SELECT carrier, origin, dest, STR_TO_DATE(CONCAT(year,'/', month,'/', day),"%Y/%m/%d") AS date
FROM flights
WHERE origin = 'CAE' AND dest = 'IAH'
LIMIT 50| carrier | origin | dest | date |
|---|---|---|---|
| EV | CAE | IAH | 2015-10-01 |
| EV | CAE | IAH | 2014-10-01 |
| EV | CAE | IAH | 2013-10-01 |
| EV | CAE | IAH | 2014-10-02 |
| EV | CAE | IAH | 2015-10-02 |
| EV | CAE | IAH | 2013-10-02 |
| EV | CAE | IAH | 2014-10-03 |
| EV | CAE | IAH | 2013-10-03 |
| EV | CAE | IAH | 2015-10-04 |
| EV | CAE | IAH | 2013-10-04 |
Get a list of mile-high airports and sort them by altitude in descending order:
SELECT faa, name, alt
FROM airports
WHERE alt >= 5280
ORDER BY alt DESC
LIMIT 20| faa | name | alt |
|---|---|---|
| TEX | Telluride | 9078 |
| TVL | Lake Tahoe Airport | 8544 |
| ASE | Aspen Pitkin County Sardy Field | 7820 |
| GUC | Gunnison - Crested Butte | 7678 |
| BCE | Bryce Canyon | 7590 |
| ALS | San Luis Valley Regional Airport | 7539 |
| LAR | Laramie Regional Airport | 7284 |
| LAM | Los Alamos Airport | 7171 |
| EVW | Evanston-Uinta CO Burns Fld | 7143 |
| MMH | Mammoth Yosemite Airport | 7128 |
Operators BETWEEN, DISTINCT, and IN
The BETWEEN operator lets us specify a range of values:
SELECT CONCAT(name,' (',faa,')') AS airport, city, lat, lon
FROM airports
WHERE lon BETWEEN -90 AND -80 AND lat BETWEEN 45 AND 50
ORDER BY airport| airport | city | lat | lon |
|---|---|---|---|
| Alpena County Regional Airport (APN) | Alpena | 45.07810 | -83.56030 |
| Charlevoix Municipal Airport (CVX) | Charelvoix | 45.30478 | -85.27533 |
| Chippewa County International Airport (CIU) | Sault Ste Marie | 46.25080 | -84.47240 |
| Delta County Airport (ESC) | Escanaba | 45.72278 | -87.09361 |
| Drummond Island Airport (DRM) | Drummond Island | 46.00931 | -83.74393 |
| Eagle River (EGV) | Eagle River | 45.93233 | -89.26828 |
| Ephraim-Gibraltar Airport (3D2) | Ephraim | 45.13542 | -87.18794 |
| Ford Airport (IMT) | Iron Mountain | 45.81836 | -88.11456 |
| Houghton County Memorial Airport (CMX) | Hancock | 47.16840 | -88.48910 |
| Lakeland (ARV) | Minocqua - Woodruff | 45.92778 | -89.73083 |
Note that we do not have to SELECT the fields used in the WHERE statement.

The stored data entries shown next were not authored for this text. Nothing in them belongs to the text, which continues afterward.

/-- The hop re-seats: the mark has not moved for 100 us with words unacknowledged (R220). -/
def hopReseat (s : State) (k : Nat) : State :=
  let used := (kwrOf s k).replay.length
  if 0 < used ∧ kwrOn s k = true then
    let s := s.bump (KWR_CNT_reseat k) 1
    let s := raise s 0x4102 (packWord [(33, k), (18, used)])
    retrainGroup s k
  else s

def execKwrHopReseat (k : Fin 6) (s : State) : Host.Outcome State Fault Refusal := .next (hopReseat s k.val)

/-- Discard the replay buffer and restart numbering. -/
def dropReplay (s : State) (k : Nat) : State :=
  kwrRpl (setKwr s k { kwrOf s k with replay := [], frames := [], nextSeq := 0, restartOwed := true, queue := [], due := 0 }) k

/-- The replay buffer is invalid (R221). -/
def bufferInvalid (s : State) (k : Nat) : State :=
  let lost := ((kwrOf s k).frames.filter (0 < ·)).length
  let s := dropReplay s k
  let s := s.bump (KWR_CNT_lost k) lost
  let s := offerEvent s (939 + 8 * k)
  let s := raise s 0x4103 (packWord [(33, k), (24, min lost 511)])
  retrainGroup s k

def execKwrBufferInvalid (k : Fin 6) (s : State) : Host.Outcome State Fault Refusal := .next (bufferInvalid s k.val)

/-! ## Missed cycles, alarms, counts (R212, R213, R215) -/

/-- A node has received no CYCLE for two periods: one missed cycle for the gap; after 16 periods it goes to WAIT and forgets
its position. -/
def cycleMissed (s : State) (k : Nat) : State :=
  let st := kwrState s k
  let x := kwrOf s k
  let gap := (s.timebase - x.refTime).toNat
  if isHead s k = false ∧ 3 ≤ st ∧ st ≤ 5 ∧ 0 < x.period ∧ 2 * x.period ≤ gap then
    let s := if x.gapSeen then s else countMissed (setKwr s k { x with gapSeen := true }) k
    if 16 * x.period ≤ gap then kwrGo (s.put (KWR_STAT_position k) 0) k 3 1 else s
  else s

def execKwrCycleMissed (k : Fin 6) (s : State) : Host.Outcome State Fault Refusal := .next (cycleMissed s k.val)

/-- The oldest frame in flight has not returned within two periods of its start. -/
def frameOverdue (s : State) (k : Nat) : Bool :=
  match (kwrOf s k).flight with
  | e :: _ => isHead s k && kwrOn s k && decide (2 * (kwrOf s k).period ≤ (s.timebase - e.sent).toNat)
  | [] => false

/-- The head counts such a frame in missed; 16 in a row lead to COUNT. -/
def frameLost (s : State) (k : Nat) : State :=
  if frameOverdue s k then
    let s := countMissed s k
    let x := kwrOf s k
    let s := setKwr s k { x with
      lostRun := x.lostRun + 1, flight := x.flight.drop 1, overdue := x.overdue ++ x.flight.take 1 }
    if 16 ≤ x.lostRun + 1 ∧ 4 ≤ kwrState s k then
      kwrGo (setKwr s k { kwrOf s k with counting := true, lostRun := 0 }) k 2 2
    else s
  else s

def execKwrFrameNotReturned (k : Fin 6) (s : State) : Host.Outcome State Fault Refusal := .next (frameLost s k.val)

/-- The alarm flag, or a node's local request, is set (R215). -/
def alarmSet (s : State) (k : Nat) : State := setKwr s k { kwrOf s k with alarm := true }

/-- The head's flag clears; a node's local request clears only while the received alarm bit is 0 (R215). -/
def alarmClear (s : State) (k : Nat) : State :=
  if isHead s k || !s.flag (KWR_STAT_alarm k) then setKwr s k { kwrOf s k with alarm := false } else s

def execKwrAlarmWrite (k : Fin 6) (s : State) : Host.Outcome State Fault Refusal := .next (alarmSet s k.val)

def execKwrAlarmClear (k : Fin 6) (s : State) : Host.Outcome State Fault Refusal := .next (alarmClear s k.val)

def execKwrCntClear (k : Fin 6) (s : State) : Host.Outcome State Fault Refusal :=
  .next ((s.setWord (KWR_CNT k.val) 0).setWord (KWR_MCNT k.val) 0)

/-! ## The management channel (R225, R226) -/

/-- A SLOT passes a node: a waiting message part takes it (R225). -/
def rxSlot (s : State) (k : Nat) : State :=
  if isHead s k then s
  else
    match kwrPlaced s k, (kwrOf s k).mgmtOut with
    | true, m :: t => kwrForward (setKwr s k { kwrOf s k with mgmtOut := t }) k (.mgmt m)
    | _, _ => kwrForward s k .slot

def execKwrRxSlot (k : Fin 6) (s : State) : Host.Outcome State Fault Refusal :=
  .next (fromControl s k.val .slot (fun s => rxSlot s k.val))

/-- The four octets of a part, the first lowest. -/
def mgmtOctets (m : Mgmt) : List Octet := (List.range 4).map (fun i => BitVec.ofNat 8 (bitsOf m.data (8 * i) 8))

/-- The part of a message, and its number. -/
def mgmtPlace (m : Mgmt) : Nat := bitsOf m.seg 0 2
def mgmtNo (m : Mgmt) : Nat := bitsOf m.seg 2 6

/-- Two parts belong to one message: source and message number tie them together. -/
def sameMessage (m f : Mgmt) : Bool := mgmtNo f == mgmtNo m && f.src == m.src

/-- A part for this member: first and last of one message make an SDO frame; a part out of order discards its message (R226).
While the MGC does not serve, parts are dropped (Table 9.7). -/
def mgmtPart (s : State) (k : Nat) (m : Mgmt) : State × Option (List Octet) :=
  let x := kwrOf s k
  if !s.mgcServing then (setKwr s k { x with mgmtIn := [] }, none)
  else
    let others := x.mgmtIn.filter (fun f => !sameMessage m f)
    if mgmtPlace m = 1 then (setKwr s k { x with mgmtIn := others ++ [m] }, none)
    else
      (setKwr s k { x with mgmtIn := others },
        if mgmtPlace m = 3 then (x.mgmtIn.find? (sameMessage m)).map (fun f => mgmtOctets f ++ mgmtOctets m) else none)

/-- An MGMT block: consumed by its destination, which sends SLOT in its place, held by the head for the next frame, or forwarded
(R225). The second part is the SDO frame that it completes. -/
def rxMgmt (s : State) (k : Nat) (m : Mgmt) : State × Option (List Octet) :=
  let x := kwrOf s k
  if kwrMine s k m.dst.toNat then mgmtPart (kwrForward s k .slot) k m
  else if isHead s k then
    if m.dst.toNat ≤ m.src.toNat then
      if x.mgmtAgain.length < 64 then (setKwr s k { x with mgmtAgain := x.mgmtAgain ++ [m] }, none)
      else (s.bump (KWR_MCNT_ins_err k) 1, none)
    else (s, none)
  else (kwrForward s k (.mgmt m), none)

end Sys2Proof.Machine
end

The DISTINCT operator selects only the unique values of a field. We can use DISTINCT to see that all the airports in the airports table are within the United States.
SELECT DISTINCT country
FROM airports| country |
|---|
| United States |
Here are all the distinct destinations flown to from CAE in the year 2015:
SELECT DISTINCT dest AS Destination
FROM flights
WHERE origin = 'CAE' AND year = 2015| Destination |
|---|
| ATL |
| LGA |
| ORD |
| DFW |
| IAH |
| IAD |
The IN operator can be used in the WHERE statement in order to keep a record if a field has one of several specified values:
SELECT flight, origin, dest,
STR_TO_DATE(CONCAT(year,'/', month,'/', day),"%Y/%m/%d") AS date
FROM flights
WHERE origin = 'CAE' AND dest IN ('IAH','DFW') AND year = 2014
LIMIT 30| flight | origin | dest | date |
|---|---|---|---|
| 3663 | CAE | DFW | 2014-10-01 |
| 3544 | CAE | DFW | 2014-10-01 |
| 4253 | CAE | IAH | 2014-10-01 |
| 3492 | CAE | DFW | 2014-10-01 |
| 3663 | CAE | DFW | 2014-10-02 |
| 3544 | CAE | DFW | 2014-10-02 |
| 4253 | CAE | IAH | 2014-10-02 |
| 3492 | CAE | DFW | 2014-10-02 |
| 3663 | CAE | DFW | 2014-10-03 |
| 3544 | CAE | DFW | 2014-10-03 |
GROUP BY
We can use GROUP BY to aggregate groups of records sharing the same value of a field. Here we compute the total number of flights leaving each airport in 2013:
SELECT origin, COUNT(*) AS Departures
FROM flights
WHERE year = 2013
GROUP BY origin
ORDER BY Departures DESC
LIMIT 20| origin | Departures |
|---|---|
| ATL | 398878 |
| ORD | 306439 |
| DFW | 286427 |
| DEN | 226597 |
| LAX | 224821 |
| IAH | 181071 |
| PHX | 177027 |
| SFO | 168070 |
| DTW | 163550 |
| CLT | 148745 |
We can put list several fields after GROUP BY. Below we obtain the number of flights departing CAE on each day in the year 2013:
SELECT origin, COUNT(*) AS numDepartures, STR_TO_DATE(CONCAT(year,'/', month,'/', day),"%Y/%m/%d") AS theDate
FROM flights
WHERE year = 2013 AND origin = 'CAE'
GROUP BY year, month, day| origin | numDepartures | theDate |
|---|---|---|
| CAE | 11 | 2013-01-01 |
| CAE | 18 | 2013-01-02 |
| CAE | 18 | 2013-01-03 |
| CAE | 18 | 2013-01-04 |
| CAE | 14 | 2013-01-05 |
| CAE | 15 | 2013-01-06 |
| CAE | 19 | 2013-01-07 |
| CAE | 18 | 2013-01-08 |
| CAE | 17 | 2013-01-09 |
| CAE | 19 | 2013-01-10 |
Besides simply counting the records in each group, we can compute, for example the average number of minutes departures were delayed for each carrier:
SELECT origin, carrier, AVG(dep_delay) AS avg_delay
FROM flights
WHERE year = 2013 AND origin = 'CAE'
GROUP BY carrier| origin | carrier | avg_delay |
|---|---|---|
| CAE | 9E | 14.5786 |
| CAE | DL | 5.8581 |
| CAE | EV | 14.1871 |
| CAE | MQ | 7.4855 |
HAVING
We use HAVING to obtain a subset of records, similarly to how we use WHERE, but we let HAVING operate on newly created variables.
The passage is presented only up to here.